Around 1904-05 he was diagnosed with pleurisy and gave up lithography. He spent some time at a sanatorium in Chigasaki. He had been married once before but his first wife had died. While on another stay in Chigasaki he met his second wife who died shortly after giving birth to a daughter. The infant was cared for by his deceased wife's sister and while Kōitsu moved back to Tokyo he visited Chigasaki often. In time he married the sister and the three of them moved to Tokyo. Then Kōitsu and his wife and daughter moved back to Chigasaki in 1922. A year later the great quake struck, devastated Tokyo and the entire art scene and Chigasaki suffered greatly, too.
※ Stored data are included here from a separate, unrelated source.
-- ==== Sys2Proof/Machine/Flags.lean ====
section
/-! DEFINITION. The only flags of the block: `STATUS.BUSY` and `STATUS.DONE` (10_state R34, R37). -/

namespace Sys2Proof.Machine

/-- `STATUS.BUSY`, bit 0 (10_state R31). -/
def busy (s : State) : Bool := s.status.getLsbD 0

/-- `STATUS.DONE`, bit 1 (10_state R31). -/
def done (s : State) : Bool := s.status.getLsbD 1

/-- `STATUS.BUSY <- 1; STATUS.DONE <- 0` (41_dotxf R161); the reserved bits are kept. -/
def statusStarted (w : Word) : Word := (w &&& 0xFFFFFFFFFFFFFFFC#64) ||| 0x1#64

/-- `STATUS.BUSY <- 0; STATUS.DONE <- 1` (41_dotxf R171); the reserved bits are kept. -/
def statusFinished (w : Word) : Word := (w &&& 0xFFFFFFFFFFFFFFFC#64) ||| 0x2#64

end Sys2Proof.Machine
end

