-- ==== Sys2Proof/Laws/State.lean ====
section
/-! SUPPORT. One lemma per field per update of the state, true by rfl, so that no later proof unfolds a record update. -/

namespace Sys2Proof.Machine

variable (s : State)

@[simp] theorem recordFault_cmd (f : Fault) : (recordFault f s).cmd = s.cmd := rfl
@[simp] theorem recordFault_status (f : Fault) : (recordFault f s).status = s.status := rfl
@[simp] theorem recordFault_xBase (f : Fault) : (recordFault f s).xBase = s.xBase := rfl
@[simp] theorem recordFault_yBase (f : Fault) : (recordFault f s).yBase = s.yBase := rfl
@[simp] theorem recordFault_stride (f : Fault) : (recordFault f s).stride = s.stride := rfl
@[simp] theorem recordFault_sumBase (f : Fault) : (recordFault f s).sumBase = s.sumBase := rfl
@[simp] theorem recordFault_n (f : Fault) : (recordFault f s).n = s.n := rfl
@[simp] theorem recordFault_written (f : Fault) : (recordFault f s).written = s.written := rfl
@[simp] theorem recordFault_phase (f : Fault) : (recordFault f s).phase = s.phase := rfl
@[simp] theorem recordFault_ff (f : Fault) : (recordFault f s).ff = s.ff := rfl
@[simp] theorem recordFault_k (f : Fault) : (recordFault f s).k = s.k := rfl
@[simp] theorem recordFault_row (f : Fault) : (recordFault f s).row = s.row := rfl
@[simp] theorem recordFault_acc (f : Fault) : (recordFault f s).acc = s.acc := rfl
@[simp] theorem recordFault_faultRec (f : Fault) : (recordFault f s).faultRec = some f := rfl
@[simp] theorem recordFault_refusalMark (f : Fault) : (recordFault f s).refusalMark = s.refusalMark := rfl
@[simp] theorem recordFault_mem (f : Fault) : (recordFault f s).mem = s.mem := rfl
@[simp] theorem recordFault_h2sMode (f : Fault) : (recordFault f s).h2sMode = s.h2sMode := rfl
@[simp] theorem recordFault_h2sIn (f : Fault) : (recordFault f s).h2sIn = s.h2sIn := rfl
@[simp] theorem recordFault_h2sOut (f : Fault) : (recordFault f s).h2sOut = s.h2sOut := rfl
@[simp] theorem recordFault_peers (f : Fault) : (recordFault f s).peers = s.peers := rfl
@[simp] theorem recordFault_params (f : Fault) : (recordFault f s).params = s.params := rfl
@[simp] theorem recordFault_hostQueue (f : Fault) : (recordFault f s).hostQueue = s.hostQueue := rfl
@[simp] theorem recordFault_schedule (f : Fault) : (recordFault f s).schedule = s.schedule := rfl
@[simp] theorem recordFault_observed (f : Fault) : (recordFault f s).observed = s.observed := rfl
@[simp] theorem recordFault_raced (f : Fault) : (recordFault f s).raced = s.raced := rfl
@[simp] theorem recordFault_draws (f : Fault) : (recordFault f s).draws = s.draws := rfl

@[simp] theorem markRefused_cmd : (markRefused s).cmd = s.cmd := rfl
@[simp] theorem markRefused_status : (markRefused s).status = s.status := rfl
@[simp] theorem markRefused_xBase : (markRefused s).xBase = s.xBase := rfl
@[simp] theorem markRefused_yBase : (markRefused s).yBase = s.yBase := rfl
@[simp] theorem markRefused_stride : (markRefused s).stride = s.stride := rfl
@[simp] theorem markRefused_sumBase : (markRefused s).sumBase = s.sumBase := rfl
@[simp] theorem markRefused_n : (markRefused s).n = s.n := rfl
@[simp] theorem markRefused_written : (markRefused s).written = s.written := rfl
@[simp] theorem markRefused_phase : (markRefused s).phase = s.phase := rfl
@[simp] theorem markRefused_ff : (markRefused s).ff = s.ff := rfl
@[simp] theorem markRefused_k : (markRefused s).k = s.k := rfl
@[simp] theorem markRefused_row : (markRefused s).row = s.row := rfl
@[simp] theorem markRefused_acc : (markRefused s).acc = s.acc := rfl
@[simp] theorem markRefused_faultRec : (markRefused s).faultRec = s.faultRec := rfl
@[simp] theorem markRefused_refusalMark : (markRefused s).refusalMark = true := rfl
@[simp] theorem markRefused_mem : (markRefused s).mem = s.mem := rfl
@[simp] theorem markRefused_h2sMode : (markRefused s).h2sMode = s.h2sMode := rfl
@[simp] theorem markRefused_h2sIn : (markRefused s).h2sIn = s.h2sIn := rfl
@[simp] theorem markRefused_h2sOut : (markRefused s).h2sOut = s.h2sOut := rfl
@[simp] theorem markRefused_peers : (markRefused s).peers = s.peers := rfl
@[simp] theorem markRefused_params : (markRefused s).params = s.params := rfl
@[simp] theorem markRefused_hostQueue : (markRefused s).hostQueue = s.hostQueue := rfl
@[simp] theorem markRefused_schedule : (markRefused s).schedule = s.schedule := rfl
@[simp] theorem markRefused_observed : (markRefused s).observed = s.observed := rfl
@[simp] theorem markRefused_raced : (markRefused s).raced = s.raced := rfl
@[simp] theorem markRefused_draws : (markRefused s).draws = s.draws := rfl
Kōitsu had developed a working relationship with Shōbidō as early as 1904. But it wasn't until the 1920s, after the Great Quake, that he started to produce art works for Tanaka Ryōzō (also known as Shōbidō Tanaka) for the growing Chinese market. These were mainly painted scrolls. The woodcuts he is so well known for did not take off until the 1930s.

"While Kōitsu was busy painting hanging scrolls in Chigasaki, Watanabe Shōzaburō had been promoting the so-called Shin hanga movement. In November of 1931 Watanabe coordinated the Kobayashi Kiyochika Print Exhibition in Tokyo in commemoration of the seventeenth anniversary of the artist's death. This provided the opportune moment for Kōitsu to join the Shin hanga community for the first time..." In 1932 Kōitsu produced his first two landscape prints for Watanabe. Although they are undated on the print the scholarship appears to be solid for this attribution. Kōitsu's relationship with Watanabe lasted until 1940 during which time he produced 10 prints which were sold at or above comparable prices for those of Hasui.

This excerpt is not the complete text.